United States District Court, S.D. Indiana, Indianapolis Division

August 5, 2019

CRAIG COOPER, et al. Plaintiffs,
CINDY A VAUGHT, et al. Defendants.



         Plaintiffs Craig D. Cooper, D.D.S. (“Dr. Cooper”), and the American Academy of Implant Dentistry (“AAID”) challenge the constitutionality of 828 Ind. Admin. Code § 1-1-18(f), a rule regulating specialty advertising by dentists licensed by the Indiana State Board of Dentistry (the “Board”). Specifically, Plaintiffs allege that the rule (1) violates their First Amendment rights by prohibiting Dr. Cooper and AAID's members from advertising that they are specialists in implant dentistry; (2) violates their due process rights; (3) violates their equal protection rights; and (4) violates the Sherman Act. (Compl. ¶¶ 40-61, ECF No. 1.) Plaintiffs seek injunctive and declaratory relief.

         On November 4, 2017, the Board's Rules Committee voted to submit its proposed revisions to § 1-1-18 to the Board for consideration. (Nowakowski Decl. ¶ 4, ECF No. 39-1.) On December 1, 2017, the Board met and voted to accept the proposed amendments and to begin the rulemaking process. (2d Nowakowski Decl. ¶ 5, ECF No. 80- 1.) See Ind. Code § 25-14-1-13 (authorizing the Board to adopt and enforce rules). Unlike the old rule, the proposed amended rule does not list permitted specializations but instead provides that a dentist “may advertise as being a specialist in, or limiting practice to, a particular field of dentistry, only if the dentist has completed a dental specialty program of at least two (2) years training from: (1) a Commission on Dental Accreditation approved program; or (2) a program approved by another organization approved by the United States Department of Education.” On April 5, 2019, the Board voted not to readopt § 1-1-18, and the rule expires on January 1, 2020.[1] (3d Nowakowski Decl. ¶ 4.) In the meantime, the Indiana Attorney General's Office has stayed enforcement of 1-1-18(f) during the rulemaking process, and no administrative complaints relating to 1-1-18(f) are currently pending against Dr. Cooper or any other dentist. (Isenberg Decl. ¶¶ 6-7.) See Ind. Code § 25-14-1-20 (providing that proceedings or disciplinary action against licensed dentist shall proceed under Ind. Code § 25-1-7); Ind. Code § 25-1-7 (empowering the office of the attorney general to “receive, investigate, and prosecute complaints concerning regulated occupations”). Defendants contend that the Court lacks Article III jurisdiction because Plaintiffs' claims are moot. Plaintiffs disagree.
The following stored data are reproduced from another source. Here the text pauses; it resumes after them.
theorem test_WaitsReturnOrPark_bwait : let s := regs (obj 1) scr 0x10003 0
    barrierAt s (s.cb.s 1).toNat 0x1000000000000000 ∧ (s.cb.s 2).toNat / 2 ^ 4 % 2 ^ 12 = 0 ∧ (s.cb.s 2).toNat < 2 ^ 48 ∧
      (readBarrier s 0x1000000000000000).expected ≠ 0 ∧ (readBarrier s 0x1000000000000000).phase = (s.cb.s 2).toNat % 16 :=
  ⟨barrier_of (by decide +kernel) rfl, by decide +kernel⟩
theorem test_WaitsReturnOrPark_bwait_now : let s := regs (obj 1) scr 2 0
    barrierAt s (s.cb.s 1).toNat 0x1000000000000000 ∧ (s.cb.s 2).toNat / 2 ^ 4 % 2 ^ 12 = 0 ∧ (s.cb.s 2).toNat < 2 ^ 48 ∧
      (readBarrier s 0x1000000000000000).expected ≠ 0 ∧ (readBarrier s 0x1000000000000000).phase ≠ (s.cb.s 2).toNat % 16 :=
  ⟨barrier_of (by decide +kernel) rfl, by decide +kernel⟩
theorem test_WaitsReturnOrPark_bwait_none : let s := regs W scr 0 0
    barrierAt s (s.cb.s 1).toNat 0x1000000000000000 ∧ (s.cb.s 2).toNat / 2 ^ 4 % 2 ^ 12 = 0 ∧ (s.cb.s 2).toNat < 2 ^ 48 ∧
      (readBarrier s 0x1000000000000000).expected = 0 :=
  ⟨barrier_of (by decide +kernel) rfl, by decide +kernel⟩
/-- A wait at 0x30000 for a count in s2. -/
def waits (n : W64) : State := regs W 0x30000 n 0
theorem test_WaitsReturnOrPark_cwait : let s := waits 1
    accessOk s s.cb.agent false true (s.cb.s 1).toNat 8 ∧ Claims.placed s s.cb.agent false (s.cb.s 1).toNat 0 0x30000 ∧
      memNat s.view 0x30000 8 % 2 ^ 48 < (s.cb.s 2).toNat % 2 ^ 48 ∧ memNat s.view 0x30000 8 / 2 ^ 48 = 0 :=
  ⟨access_of 0x30000 (by decide +kernel) rfl, by unfold Claims.placed; decide +kernel, by decide +kernel⟩
theorem test_WaitsReturnOrPark_cwait_now : let s := waits 0
    accessOk s s.cb.agent false true (s.cb.s 1).toNat 8 ∧ Claims.placed s s.cb.agent false (s.cb.s 1).toNat 0 0x30000 ∧
      (s.cb.s 2).toNat % 2 ^ 48 ≤ memNat s.view 0x30000 8 % 2 ^ 48 :=
  ⟨access_of 0x30000 (by decide +kernel) rfl, by unfold Claims.placed; decide +kernel, by decide +kernel⟩
theorem test_WaitsReturnOrPark_mwait : let s := (regs W 1 0 0).modBand 0 (fun b => { b with mxPosted := 1 })
    (s.cb.s 1).toNat ≤ s.cb.mxPosted.toNat ∧ s.cb.mxRetired.toNat < (s.cb.s 1).toNat := by decide +kernel
theorem test_WaitsReturnOrPark_mwait_now : let s := (regs W 1 0 0).modBand 0 (fun b => { b with mxPosted := 1, mxRetired := 1 })
    (s.cb.s 1).toNat ≤ s.cb.mxPosted.toNat ∧ (s.cb.s 1).toNat ≤ s.cb.mxRetired.toNat := by decide +kernel

theorem test_Signals_object : (0x30008 : W64) ≠ 0 ∧ (0x30008 : W64).toNat % 8 = 0 ∧
    xlAccess W W.cb.source.ag true true (0x30008 : W64).toNat 8 = .ok 0x30008 := by decide +kernel
theorem test_Signals_barrier : (scr + 1).toNat % 16 = 1 ∧
    barrierPlace W W.cb.source.ag ((scr + 1).toNat - 1) = .ok 0x1000000000000000 := by decide +kernel
theorem test_Signals_clean : anyPoison W [0x30008] = false ∧ anyPoison W [0x1000000000000000, 0x1000000000000008] = false := by
  decide +kernel
theorem test_Signals_fault : (0x40000 : W64).toNat % 8 = 0 ∧ xlAccess W W.cb.source.ag true true (0x40000 : W64).toNat 8 =
    .bad 0x083 ∧ W.cb.source.band = some 0 ∧ (tget? W.bands 0).isSome := by decide +kernel
theorem test_Signals_csig : targetOk ((regs W (scr + 1) 0 0).cb.s 1) = true := by decide +kernel

theorem test_DecoderPatternAndBatchCommands_vdec : let s := regs W 64 0 0
    (s.cb.s 1).toNat % 64 = 0 ∧ (s.dec 7).queue.length < 8 ∧
      s.cb.tile / 96 * 8 + (if (7 : BitVec 4).toNat = 8 then leastBusy s (s.cb.tile / 96) else (7 : BitVec 4).toNat) = 7 := by
  decide +kernel
theorem test_DecoderPatternAndBatchCommands_pattern : let s := (regs W 3 0x200000040 0).modVif 0 (fun v => { v with gpatUse := 4 })
    let e := (s.vif (s.cb.ctx / 16)).gpatFirst + (s.cb.s 1).toNat
    (s.cb.s 1).toNat < (s.vif (s.cb.ctx / 16)).gpatUse ∧ (s.cb.s 1).toNat < 2 ^ 16 ∧ patternBusy s e = false ∧
      (s.cb.s 2).toNat % 2 ^ 32 ≠ 0 ∧ (s.cb.s 2).toNat / 2 ^ 32 < 3 := by decide +kernel
theorem test_DecoderPatternAndBatchCommands_reg : ∃ i, i < 4096 ∧ tget? (W.dctx W.cdk).seqs i = none :=
  ⟨4095, by decide +kernel⟩
/-- A sequence of handle 2^12 in slot 0. -/
def seq1 (a b : W64) : State := (regs W a b 0).modDctx 0 (fun d => { d with seqs := [(0, ⟨1, 0, some 0⟩)] })
theorem test_DecoderPatternAndBatchCommands_seq : seqOf (seq1 4096 0) (seq1 4096 0).cdk ((seq1 4096 0).cb.s 1) =
    some (0, ⟨1, 0, some 0⟩) := by decide +kernel
theorem test_DecoderPatternAndBatchCommands_post : let s := bytesAt (seq1 0x30000 0) 0x30000 (leBytes 8 4096)
    let w := leNat 64 (loadBytes s s.cb.agent true (s.cb.s 1).toNat 64).1
    accessOk s s.cb.agent false true (s.cb.s 1).toNat 64 ∧ w / 2 ^ 40 % 2 ^ 24 = 0 ∧ w < 2 ^ 320 ∧
      targetOk (BitVec.ofNat 64 (w / 2 ^ 192)) = true ∧ (seqOf s s.cdk (BitVec.ofNat 64 (w % 2 ^ 32))).isSome ∧
      (s.dctx s.cdk).waiting.length < 1024 :=
  ⟨access_of 0x30000 (by decide +kernel) rfl, by decide +kernel⟩
theorem test_DecoderPatternAndBatchCommands_take_waits : (W.dctx W.cdk).formed = [] := by decide +kernel
/-- A formed batch of one request. -/
def formed1 : Batch := ⟨0, [⟨0x30000, 4096, 1, 0, 0, 0, 0, 0, 0, 0⟩]⟩
theorem test_DecoderPatternAndBatchCommands_take : let s := (regs W 0x30000 0 0).modDctx 0 (fun d => { d with formed := [formed1] })
    (s.dctx s.cdk).formed = formed1 :: [] ∧ (∀ i, i ≤ formed1.reqs.length → ∃ k,
      xlAccess s s.cb.agent true false ((s.cb.s 1).toNat + 8 * i) 8 = .ok k) ∧ ∀ r ∈ s.cb.batch, r.retired = true :=
  ⟨by decide +kernel, fun i h => match i, h with
    | 0, _ => ⟨0x30000, by decide +kernel⟩
    | 1, _ => ⟨0x30008, by decide +kernel⟩, by decide +kernel⟩
/-- A band with a batch of one request. -/
def batch1 (given retired : Bool) : State :=
  W.modBand 0 (fun b => { b with batch := [⟨⟨0x30000, 4096, 1, 0, 0, 0, 0, 0, 0, 0⟩, given, retired⟩] })
theorem test_DecoderPatternAndBatchCommands_next : let s := batch1 false false
    s.cb.batch.findIdx? (fun r => !r.given && !r.retired) = some 0 ∧ s.cb.batch[0]?.isSome := by decide +kernel
theorem test_DecoderPatternAndBatchCommands_last : ∀ r ∈ (batch1 true false).cb.batch, r.given = true ∨ r.retired = true := by
  decide +kernel
theorem test_DecoderPatternAndBatchCommands_done : ∃ r, (batch1 true false).cb.batch[((batch1 true false).cb.s 1).toNat]? = some r ∧
    (((batch1 true false).cb.s 2).toNat % 2 ^ 16 ≠ 0x20) ∧ r.retired = false := ⟨_, rfl, by decide +kernel⟩
theorem test_DecoderPatternAndBatchCommands_done_again : ∃ r,
    (batch1 true true).cb.batch[((batch1 true true).cb.s 1).toNat]? = some r ∧ r.retired = true := ⟨_, rfl, by decide +kernel⟩


theorem test_AccumulatorTilesAndCounters_alloc : let s := regs W 0x10000001 0 0
    let w := s.cb.s 1
    let count (i : Nat) : Nat := w.toNat / 2 ^ (8 * i) % 32
    (w ≠ 0 ∧ w &&& 0x1F1F1F1F = w ∧ (∀ i, i < 4 → count i ≤ 16) ∧ fitsAcc s w) ∧ ¬ olderAcc s :=
  ⟨by unfold fitsAcc; decide +kernel, fun ⟨_, h, _, _, _, hw, _⟩ => by
    have : (regs W 0x10000001 0 0).bands.all (fun e => e.2.wait == .none) = true := by decide +kernel
    have := List.all_eq_true.mp this _ h
    rw [hw] at this
    cases this⟩
/-- The band's workgroup holds tiles. -/
def holds (s : State) (m : W64) : State := s.modWg 0 (fun w => { w with acc := m })
theorem test_AccumulatorTilesAndCounters_wait : let s := holds (regs W 16 0 0) 0x8000
    let w := s.cb.s 1
    let count (i : Nat) : Nat := w.toNat / 2 ^ (8 * i) % 32
    w ≠ 0 ∧ w &&& 0x1F1F1F1F = w ∧ (∀ i, i < 4 → count i ≤ 16) ∧ ¬ fitsAcc s w := by unfold fitsAcc; decide +kernel
theorem test_AccumulatorTilesAndCounters_older : let s := (regs W 1 0 0).modBand 0 (fun b => { b with wait := .acc 1 2 0 })
    fitsAcc s (s.cb.s 1) ∧ olderAcc s :=
  ⟨by unfold fitsAcc; decide +kernel, ⟨_, List.mem_cons_self, 1, 2, 0, by unfold fitsAcc; decide +kernel⟩⟩
theorem test_AccumulatorTilesAndCounters_cordoned : let s := (regs W 1 0 0).modTile 0 (fun t => { t with cordoned := true })
    ¬ fitsAcc s (s.cb.s 1) := by unfold fitsAcc; decide +kernel
theorem test_AccumulatorTilesAndCounters_free : let s := holds (regs W 5 0 0) 7
    (tget? s.wgs s.cb.wg).isSome ∧ (tget? s.wgs s.cb.wg).any (fun x => s.cb.s 1 &&& x.acc == s.cb.s 1) ∧
      ¬ ∃ e ∈ (s.quad s.cq).table, ∃ n ∈ e.tiles, (s.cb.s 1).getLsbD n = true := by decide +kernel
theorem test_AccumulatorTilesAndCounters_free_waits : let s := { holds (regs W 5 0 0) 7 with
      quads := [(0, { Quad.init with table := [⟨0, 0, 0, 0, 0, 0, 0, 0, 0, 0, 0, 0, .rne, 0, 0, [0], [2], 0, 0, 0, false, none, true, 0, .f32, 0, []⟩] })] }
    (tget? s.wgs s.cb.wg).any (fun x => s.cb.s 1 &&& x.acc == s.cb.s 1) ∧
      ∃ e ∈ (s.quad s.cq).table, ∃ n ∈ e.tiles, (s.cb.s 1).getLsbD n = true := by decide +kernel
theorem test_AccumulatorTilesAndCounters_free_bad : let s := holds (regs W 8 0 0) 7
    (tget? s.wgs s.cb.wg).any (fun x => s.cb.s 1 &&& x.acc != s.cb.s 1) := by decide +kernel
theorem test_AccumulatorTilesAndCounters_mwait : W.cb.mxPosted.toNat < ((regs W 1 0 0).cb.s 1).toNat := by decide +kernel
theorem test_AccumulatorTilesAndCounters_barrMx : let s := regs W scr 0 1
    (s.cb.s 1).toNat % 16 = 0 ∧ barrierPlace s s.cb.agent (s.cb.s 1).toNat = .ok 0x1000000000000000 ∧
      (s.cb.s 2).toNat ≤ s.cb.mxPosted.toNat ∧ s.cb.mxPosted.toNat < (s.cb.s 3).toNat ∧ (s.cb.s 3).toNat < 2 ^ 48 := by
  decide +kernel

theorem test_EngineCommandsEnter_cabinet : let s := regs W 64 0 0
    targetOk (s.cb.s 2) = true ∧ ((s.die (s.cb.tile / 96)).cab.filter (fun c => decide (c.op < 13))).length < 64 ∧
      (s.cb.s 1).toNat % 64 = 0 := by decide +kernel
         The Constitution extends the “judicial Power” only to “Cases” and “Controversies.” See U.S. Const. art. III, § 2. “[N]o principle is more fundamental to the judiciary's proper role in our system of government[.]” Spokeo, Inc. v. Robins, 136 S.Ct. 1540, 1547 (2016) (quoting Raines v. Byrd, 521 U.S. 811, 818 (1997)). Accordingly, “[n]o federal court . . . has jurisdiction to pronounce any statute, either of a state or of the United States, void, because irreconcilable with the constitution, except as it is called upon to adjudge the legal rights of litigants in actual controversies.” Golden v. Zwick-ler, 394 U.S. 103, 110 (1969).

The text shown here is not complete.